US 12,080,428 B1
Machine intelligence-based prioritization of non-emergent procedures and visits
Zeeshan Syed, Cupertino, CA (US); Devendra Goyal, San Francisco, CA (US); and Zahoor Elahi, Plano, TX (US)
Assigned to Health at Scale Corporation, San Jose, CA (US)
Filed by Health at Scale Corporation, San Jose, CA (US)
Filed on Sep. 10, 2021, as Appl. No. 17/472,455.
Claims priority of provisional application 63/076,826, filed on Sep. 10, 2020.
Int. Cl. G16H 50/20 (2018.01); G06Q 40/08 (2012.01); G16H 10/60 (2018.01); G16H 40/20 (2018.01); G16H 50/30 (2018.01); G16H 50/70 (2018.01)

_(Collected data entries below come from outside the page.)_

-- ==== Sys2Proof/Tests/Slice0.lean ====
section
/-! SUPPORT. The model's own tests: the refusals of WellFormed, the decoding of a word of every instruction written out from
30_encoding.md R86, R88 and R90, single steps with the values of 95_test_vectors.md, and for each obligation with hypotheses
a state and operands that meet them. -/

open Sys2Proof Sys2Proof.Machine

namespace Sys2Proof.Tests

/-! ## Helpers -/

/-- A list of byte values. -/
def bytes (ns : List Nat) : List Byte := ns.map (BitVec.ofNat 8)

/-- The bytes decode to this instruction and nothing is left. -/
def decodesTo (ns : List Nat) (i : Instr) : Bool :=
  match decode (bytes ns) with
  | .ok (j, rest) => j == i && rest == [] && encodeBytes i == bytes ns
  | .error _ => false

/-- The bytes are rejected with this reason. -/
def rejects (ns : List Nat) (e : Reject) : Bool :=
  match decode (bytes ns) with
  | .ok _ => false
  | .error d => d == e

/-- The outcome is a next state of which `p` holds. -/
def after (r : Result) (p : State → Bool) : Bool :=
  match r with
  | .next t => p t
  | .fault _ => false
  | .refused _ => false

/-- The power-on state with registers set. -/
def withRegs (rs : List (Reg × Nat)) : State := rs.foldl (fun s r => s.setReg r.1 (BitVec.ofNat 32 r.2)) State.reset

/-- The state with bytes written from `a` upward. -/
def poke (s : State) (a : Nat) (ns : List Nat) : State := s.writeBytes (BitVec.ofNat 32 a) (bytes ns)

/-- The bytes from `a` upward. -/
def peek (s : State) (a n : Nat) : List Byte := s.readBytes (BitVec.ofNat 32 a) n

/-- The power-on state with an instruction laid at `eip`. -/
def placed (s : State) (i : Instr) : State := s.writeBytes s.eip (encodeBytes i)

/-- The registers but those listed, the flags and the memory are as in `s`. -/
def sameBut (rs : List Reg) (s t : State) : Bool :=
  Reg.all.all (fun r => rs.contains r || t.reg r == s.reg r) && t.cmpf == s.cmpf && t.cf == s.cf && t.mem == s.mem

/-- The outcome raises `c` and changes no register, flag or memory byte. -/
def raisesOnly (c : FatalCondition) (s : State) (r : Result) : Bool :=
  after r fun t => t.fatal == some c && sameBut [] s t && t.console == s.console

/-- Assembly gives these bytes. -/
def assemblesTo (ss : List Stmt) (ns : List Nat) : Bool :=
  match assemble ss with
  | .ok bs => bs == bytes ns
  | .error _ => false

/-- Assembly fails with this kind. -/
def failsWith (ss : List Stmt) (e : AssemblyError) : Bool :=
  match assemble ss with
  | .ok _ => false
  | .error d => d == e

/-! ## WellFormed: each check refuses an ill-formed term -/

theorem test_wellFormed_unknown_must_spell_no_register : Instr.wellFormed (.mrv (.unknown 0x65617820#32) 0#32) = false := by decide
theorem test_wellFormed_second_register_is_checked : Instr.wellFormed (.mrvr (.reg .eax) (.unknown 0x65737020#32)) = false := by decide
theorem test_wellFormed_bad_must_name_no_size : Instr.wellFormed (.mav (.bad 2#32) (.reg .eax) 0#32) = false := by decide
theorem test_wellFormed_address_register_is_checked :
    Instr.wellFormed (.cmpa (.reg .eax) (.size .byte) (.unknown 0x65736920#32)) = false := by decide
theorem test_wellFormed_accepts_units_that_raise :
    Instr.wellFormed (.mrva (.unknown 0x65697020#32) (.bad 3#32) (.reg .esi)) = true := by decide

/-! ## Decoding: a word of every instruction, written out from R82, R86, R88 and R90, and its encoding back -/

theorem test_decode_jmp :
    decodesTo [0x6A, 0x6D, 0x70, 0x20, 0x80, 0x01, 0xF0, 0x7C] (.jmp 0x8001F07C#32) = true := by rfl
theorem test_decode_jg :
    decodesTo [0x6A, 0x67, 0x20, 0x20, 0x81, 0x25, 0x35, 0xE3] (.jg 0x812535E3#32) = true := by rfl
theorem test_decode_jge :
    decodesTo [0x6A, 0x67, 0x65, 0x20, 0x82, 0x48, 0x7B, 0x4A] (.jge 0x82487B4A#32) = true := by rfl
theorem test_decode_jl :
    decodesTo [0x6A, 0x6C, 0x20, 0x20, 0x83, 0x6B, 0xC0, 0xB1] (.jl 0x836BC0B1#32) = true := by rfl
theorem test_decode_jle :
    decodesTo [0x6A, 0x6C, 0x65, 0x20, 0x84, 0x8F, 0x06, 0x18] (.jle 0x848F0618#32) = true := by rfl
theorem test_decode_je :
    decodesTo [0x6A, 0x65, 0x20, 0x20, 0x85, 0xB2, 0x4B, 0x7F] (.je 0x85B24B7F#32) = true := by rfl
theorem test_decode_jne :
    decodesTo [0x6A, 0x6E, 0x65, 0x20, 0x86, 0xD5, 0x90, 0xE6] (.jne 0x86D590E6#32) = true := by rfl
theorem test_decode_mrv :
    decodesTo [0x6D, 0x72, 0x76, 0x20, 0x65, 0x73, 0x70, 0x20, 0x87, 0xF8, 0xD6, 0x4D] (.mrv (.reg .esp) 0x87F8D64D#32) = true := by rfl
theorem test_decode_mrvr :
    decodesTo [0x6D, 0x72, 0x76, 0x72, 0x65, 0x61, 0x78, 0x20, 0x65, 0x62, 0x78, 0x20] (.mrvr (.reg .eax) (.reg .ebx)) = true := by rfl
theorem test_decode_mrva :
    decodesTo [0x6D, 0x72, 0x76, 0x61, 0x65, 0x62, 0x78, 0x20, 0x00, 0x00, 0x00, 0x00, 0x65, 0x73, 0x69, 0x20] (.mrva (.reg .ebx) (.size .byte) (.reg .esi)) = true := by rfl
theorem test_decode_mav :
    decodesTo [0x6D, 0x61, 0x76, 0x20, 0x00, 0x00, 0x00, 0x01, 0x65, 0x63, 0x78, 0x20, 0x8B, 0x62, 0xA6, 0x82] (.mav (.size .word) (.reg .ecx) 0x8B62A682#32) = true := by rfl
theorem test_decode_mavr :
    decodesTo [0x6D, 0x61, 0x76, 0x72, 0x00, 0x00, 0x00, 0x02, 0x65, 0x64, 0x78, 0x20, 0x65, 0x63, 0x78, 0x20] (.mavr (.size .dword) (.reg .edx) (.reg .ecx)) = true := by rfl
theorem test_decode_add :
    decodesTo [0x61, 0x64, 0x64, 0x20, 0x65, 0x73, 0x69, 0x20, 0x8D, 0xA9, 0x31, 0x50] (.add (.reg .esi) 0x8DA93150#32) = true := by rfl
theorem test_decode_addr :
    decodesTo [0x61, 0x64, 0x64, 0x72, 0x65, 0x64, 0x69, 0x20, 0x65, 0x61, 0x78, 0x20] (.addr (.reg .edi) (.reg .eax)) = true := by rfl
theorem test_decode_sub :
    decodesTo [0x73, 0x75, 0x62, 0x20, 0x65, 0x62, 0x70, 0x20, 0x8F, 0xEF, 0xBC, 0x1E] (.sub (.reg .ebp) 0x8FEFBC1E#32) = true := by rfl
theorem test_decode_subr :
    decodesTo [0x73, 0x75, 0x62, 0x72, 0x65, 0x73, 0x70, 0x20, 0x65, 0x62, 0x70, 0x20] (.subr (.reg .esp) (.reg .ebp)) = true := by rfl
theorem test_decode_mul :
    decodesTo [0x6D, 0x75, 0x6C, 0x20, 0x92, 0x36, 0x46, 0xEC] (.mul 0x923646EC#32) = true := by rfl
theorem test_decode_mulr :
    decodesTo [0x6D, 0x75, 0x6C, 0x72, 0x65, 0x62, 0x78, 0x20] (.mulr (.reg .ebx)) = true := by rfl
theorem test_decode_div :
    decodesTo [0x64, 0x69, 0x76, 0x20, 0x94, 0x7C, 0xD1, 0xBA] (.div 0x947CD1BA#32) = true := by rfl
theorem test_decode_divr :
    decodesTo [0x64, 0x69, 0x76, 0x72, 0x65, 0x64, 0x78, 0x20] (.divr (.reg .edx)) = true := by rfl
theorem test_decode_and :
    decodesTo [0x61, 0x6E, 0x64, 0x20, 0x65, 0x73, 0x69, 0x20, 0x96, 0xC3, 0x5C, 0x88] (.and (.reg .esi) 0x96C35C88#32) = true := by rfl
theorem test_decode_andr :
    decodesTo [0x61, 0x6E, 0x64, 0x72, 0x65, 0x64, 0x69, 0x20, 0x65, 0x61, 0x78, 0x20] (.andr (.reg .edi) (.reg .eax)) = true := by rfl
theorem test_decode_or :
    decodesTo [0x6F, 0x72, 0x20, 0x20, 0x65, 0x62, 0x70, 0x20, 0x99, 0x09, 0xE7, 0x56] (.or (.reg .ebp) 0x9909E756#32) = true := by rfl
theorem test_decode_orr :
    decodesTo [0x6F, 0x72, 0x72, 0x20, 0x65, 0x73, 0x70, 0x20, 0x65, 0x62, 0x70, 0x20] (.orr (.reg .esp) (.reg .ebp)) = true := by rfl
theorem test_decode_xor :
    decodesTo [0x78, 0x6F, 0x72, 0x20, 0x65, 0x61, 0x78, 0x20, 0x9B, 0x50, 0x72, 0x24] (.xor (.reg .eax) 0x9B507224#32) = true := by rfl
theorem test_decode_xorr :
    decodesTo [0x78, 0x6F, 0x72, 0x72, 0x65, 0x62, 0x78, 0x20, 0x65, 0x73, 0x69, 0x20] (.xorr (.reg .ebx) (.reg .esi)) = true := by rfl
theorem test_decode_neg :
    decodesTo [0x6E, 0x65, 0x67, 0x20, 0x65, 0x63, 0x78, 0x20] (.neg (.reg .ecx)) = true := by rfl
theorem test_decode_psh :
    decodesTo [0x70, 0x73, 0x68, 0x20, 0x9E, 0xBA, 0x42, 0x59] (.psh 0x9EBA4259#32) = true := by rfl
theorem test_decode_pshr :
    decodesTo [0x70, 0x73, 0x68, 0x72, 0x65, 0x73, 0x69, 0x20] (.pshr (.reg .esi)) = true := by rfl
theorem test_decode_pop :
    decodesTo [0x70, 0x6F, 0x70, 0x20, 0x65, 0x64, 0x69, 0x20] (.pop (.reg .edi)) = true := by rfl
theorem test_decode_call :
    decodesTo [0x63, 0x61, 0x6C, 0x6C, 0xA2, 0x24, 0x12, 0x8E] (.call 0xA224128E#32) = true := by rfl
theorem test_decode_ret :
    decodesTo [0x72, 0x65, 0x74, 0x20] (.ret) = true := by rfl
theorem test_decode_cmp :
    decodesTo [0x63, 0x6D, 0x70, 0x20, 0x65, 0x61, 0x78, 0x20, 0xA4, 0x6A, 0x9D, 0x5C] (.cmp (.reg .eax) 0xA46A9D5C#32) = true := by rfl
theorem test_decode_cmpr :
    decodesTo [0x63, 0x6D, 0x70, 0x72, 0x65, 0x62, 0x78, 0x20, 0x65, 0x73, 0x69, 0x20] (.cmpr (.reg .ebx) (.reg .esi)) = true := by rfl
theorem test_decode_cmpa :
    decodesTo [0x63, 0x6D, 0x70, 0x61, 0x65, 0x63, 0x78, 0x20, 0x00, 0x00, 0x00, 0x01, 0x65, 0x73, 0x70, 0x20] (.cmpa (.reg .ecx) (.size .word) (.reg .esp)) = true := by rfl
theorem test_decode_shr :
    decodesTo [0x73, 0x68, 0x72, 0x20, 0x65, 0x64, 0x78, 0x20, 0xA7, 0xD4, 0x6D, 0x91] (.shr (.reg .edx) 0xA7D46D91#32) = true := by rfl
theorem test_decode_shrr :
    decodesTo [0x73, 0x68, 0x72, 0x72, 0x65, 0x73, 0x69, 0x20, 0x65, 0x64, 0x69, 0x20] (.shrr (.reg .esi) (.reg .edi)) = true := by rfl
theorem test_decode_shl :
    decodesTo [0x73, 0x68, 0x6C, 0x20, 0x65, 0x64, 0x69, 0x20, 0xAA, 0x1A, 0xF8, 0x5F] (.shl (.reg .edi) 0xAA1AF85F#32) = true := by rfl
theorem test_decode_shlr :
    decodesTo [0x73, 0x68, 0x6C, 0x72, 0x65, 0x62, 0x70, 0x20, 0x65, 0x64, 0x78, 0x20] (.shlr (.reg .ebp) (.reg .edx)) = true := by rfl
theorem test_decode_int :
    decodesTo [0x69, 0x6E, 0x74, 0x20, 0xAC, 0x61, 0x83, 0x2D] (.int 0xAC61832D#32) = true := by rfl
theorem test_decode_hlt :
    decodesTo [0x68, 0x6C, 0x74, 0x20] (.hlt) = true := by rfl
theorem test_decode_nop :
    decodesTo [0x6E, 0x6F, 0x70, 0x20] (.nop) = true := by rfl

/-- 95_test_vectors.md 2.1: NUL is not padding, upper case, a leading space, and unwritten memory select nothing. -/
theorem test_decode_rejects_other_units :
    (rejects [0x6A, 0x6D, 0x70, 0x00] (.unknownOpcode 0x6A6D7000#32) && rejects [0x4A, 0x4D, 0x50, 0x20] (.unknownOpcode 0x4A4D5020#32) &&
      rejects [0x20, 0x6A, 0x6D, 0x70] (.unknownOpcode 0x206A6D70#32) && rejects [0, 0, 0, 0] (.unknownOpcode 0#32)) = true := by rfl
theorem test_decode_rejects_truncated :
    (rejects [] .truncated && rejects [0x68, 0x6C, 0x74] .truncated && rejects [0x6A, 0x6D, 0x70, 0x20, 0, 0, 0] .truncated) = true := by rfl
/-- 95_test_vectors.md 2.1: `eip` and a NUL-padded name spell no register, and size code 3 names no size. -/
theorem test_decode_keeps_bad_operands :
    (decodesTo [0x6E, 0x65, 0x67, 0x20, 0x65, 0x69, 0x70, 0x20] (.neg (.unknown 0x65697020#32)) &&
      decodesTo [0x70, 0x6F, 0x70, 0x20, 0x65, 0x61, 0x78, 0x00] (.pop (.unknown 0x65617800#32)) &&
        decodesTo [0x6D, 0x61, 0x76, 0x20, 0, 0, 0, 3, 0x65, 0x73, 0x70, 0x20, 0, 0, 0, 9] (.mav (.bad 3#32) (.reg .esp) 9#32)) = true := by rfl
/-- The opcode table's numbering: bit 0 is the least significant bit of the first unit. -/
theorem test_decodeTableWord_jmp : decodeTableWord 64 0x8000000C6A6D7020 = some (.jmp 0x8000000C#32) := by rfl
theorem test_decodeTableWord_zero_operands :
    decodeTableWord 32 0x6D617672 = some (.mavr (.size .byte) (.unknown 0#32) (.unknown 0#32)) := by rfl

/-! ## Single steps, values of 95_test_vectors.md -/

/-- S1: no carry clears `cf`; 2.4: a carry sets it. -/
theorem test_add_clears_carry :
    after (exec (.add (.reg .eax) 7#32) ((withRegs [(.eax, 5)]).setCf true)) (fun t => t.reg .eax == 0xC#32 && !t.cf) = true := by rfl
theorem test_add_wraps :
    after (exec (.add (.reg .eax) 2#32) (withRegs [(.eax, 0xFFFFFFFF)])) (fun t => t.reg .eax == 1#32 && t.cf) = true := by rfl
theorem test_addr_same_register :
    after (exec (.addr (.reg .eax) (.reg .eax)) (withRegs [(.eax, 0x80000000)])) (fun t => t.reg .eax == 0#32 && t.cf) = true := by rfl
/-- S2 and 2.4: `sub` floors at zero and keeps `cf`. -/
theorem test_sub_floors_at_zero :
    after (exec (.sub (.reg .ebx) 5#32) ((withRegs [(.ebx, 3)]).setCf true)) (fun t => t.reg .ebx == 0#32 && t.cf) = true := by rfl
theorem test_subr_order :
    after (exec (.subr (.reg .ebx) (.reg .ecx)) (withRegs [(.ebx, 9), (.ecx, 4)])) (fun t => t.reg .ebx == 5#32 && t.reg .ecx == 4#32) = true := by rfl
/-- S3 and 2.4. -/
theorem test_mul_overflow :
    after (exec (.mul 2#32) (withRegs [(.eax, 0xFFFFFFFF), (.edx, 77)])) (fun t => t.reg .eax == 0xFFFFFFFE#32 && t.cf && t.reg .edx == 77#32) = true := by rfl
theorem test_mulr_largest_product :
    after (exec (.mulr (.reg .ecx)) (withRegs [(.eax, 0xFFFF), (.ecx, 0x10001)])) (fun t => t.reg .eax == 0xFFFFFFFF#32 && !t.cf) = true := by rfl
/-- S4 and 2.4. -/
theorem test_div : after (exec (.div 5#32) (withRegs [(.eax, 0x1F)])) (fun t => t.reg .eax == 6#32 && t.reg .edx == 1#32) = true := by rfl
theorem test_div_zero : (let s := withRegs [(.eax, 9), (.edx, 3)]; raisesOnly .divideByZero s (exec (.div 0#32) s)) = true := by rfl
theorem test_divr_reads_divisor_first :
    after (exec (.divr (.reg .edx)) (withRegs [(.eax, 100), (.edx, 7)])) (fun t => t.reg .eax == 14#32 && t.reg .edx == 2#32) = true := by rfl
theorem test_divr_by_eax :
    after (exec (.divr (.reg .eax)) (withRegs [(.eax, 12)])) (fun t => t.reg .eax == 1#32 && t.reg .edx == 0#32) = true := by rfl
/-- 2.5. -/
theorem test_and : after (exec (.and (.reg .eax) 0x0FF000FF#32) (withRegs [(.eax, 0xF0F0F0F0)])) (fun t => t.reg .eax == 0x00F000F0#32) = true := by rfl
theorem test_andr : after (exec (.andr (.reg .eax) (.reg .ebx)) (withRegs [(.eax, 0x12345678)])) (fun t => t.reg .eax == 0#32) = true := by rfl
theorem test_or : after (exec (.or (.reg .eax) 1#32) (withRegs [(.eax, 0x80000000)])) (fun t => t.reg .eax == 0x80000001#32) = true := by rfl
theorem test_orr :
    after (exec (.orr (.reg .eax) (.reg .ebx)) (withRegs [(.eax, 0x0F0F0F0F), (.ebx, 0xF0F0F0F0)])) (fun t => t.reg .eax == 0xFFFFFFFF#32) = true := by rfl
theorem test_xor : after (exec (.xor (.reg .eax) 0xFFFFFFFF#32) (withRegs [(.eax, 0xAAAAAAAA)])) (fun t => t.reg .eax == 0x55555555#32) = true := by rfl
theorem test_xorr_same_register :
    after (exec (.xorr (.reg .edi) (.reg .edi)) (withRegs [(.edi, 0xAAAAAAAA)])) (fun t => t.reg .edi == 0#32) = true := by rfl
/-- S10. -/
theorem test_neg : after (exec (.neg (.reg .eax)) (withRegs [(.eax, 0xFE)])) (fun t => t.reg .eax == 0xFFFFFF01#32) = true := by rfl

CPC G16H 50/20 (2018.01) [G06Q 40/08 (2013.01); G16H 10/60 (2018.01); G16H 40/20 (2018.01); G16H 50/30 (2018.01); G16H 50/70 (2018.01)] 25 Claims
OG exemplary drawing
 
1. A computer-implemented method for using machine-learning to generate a medical recommendation, comprising:
receiving, by one or more processors, historical patient data and one or more historical risk values associated with a plurality of patients;
modifying, by the one or more processors, the historical patient data by:
computing one or more characteristics missing from the historical patient data, and
adding the computed one or more characteristics to the historical patient data to obtain augmented historical patient data;
training a machine-learning model by:
inputting the augmented historical patient data into the machine-learning model to obtain one or more estimated risk values, and
updating the machine-learning model based on a comparison of the one or more estimated risk values to the one or more historical risk values;
receiving, by the one or more processors, first patient data associated with a first patient;
modifying, by the one or more processors, the retrieved first patient data by:
computing a first set of characteristics missing from the retrieved first patient data, and
adding the computed first set of characteristics to the retrieved first patient data to obtain augmented first patient data;
receiving, by the one or more processors, second patient data associated with a second patient;
modifying, by the one or more processors, the retrieved second patient data by:
computing a second set of characteristics missing form the retrieved second patient data, and
adding the computed second set of characteristics to the retrieved second patient data to obtain augmented second patient data;
inputting the augmented first patient data into the trained machine-learning model to determine a first set of one or more risk values for the first patient;
inputting the augmented second patient data into the trained machine-learning model to determine a second set of one or more risk values for the second patient;
comparing the first set of one or more risk values and the second set of one or more risk values to determine a priority for distributing care to the first patient and the second patient; and
in accordance with the determination that the first patient has priority, generating a medical recommendation based on the priority, wherein the medical recommendation comprises an identification of a treatment for the first patient.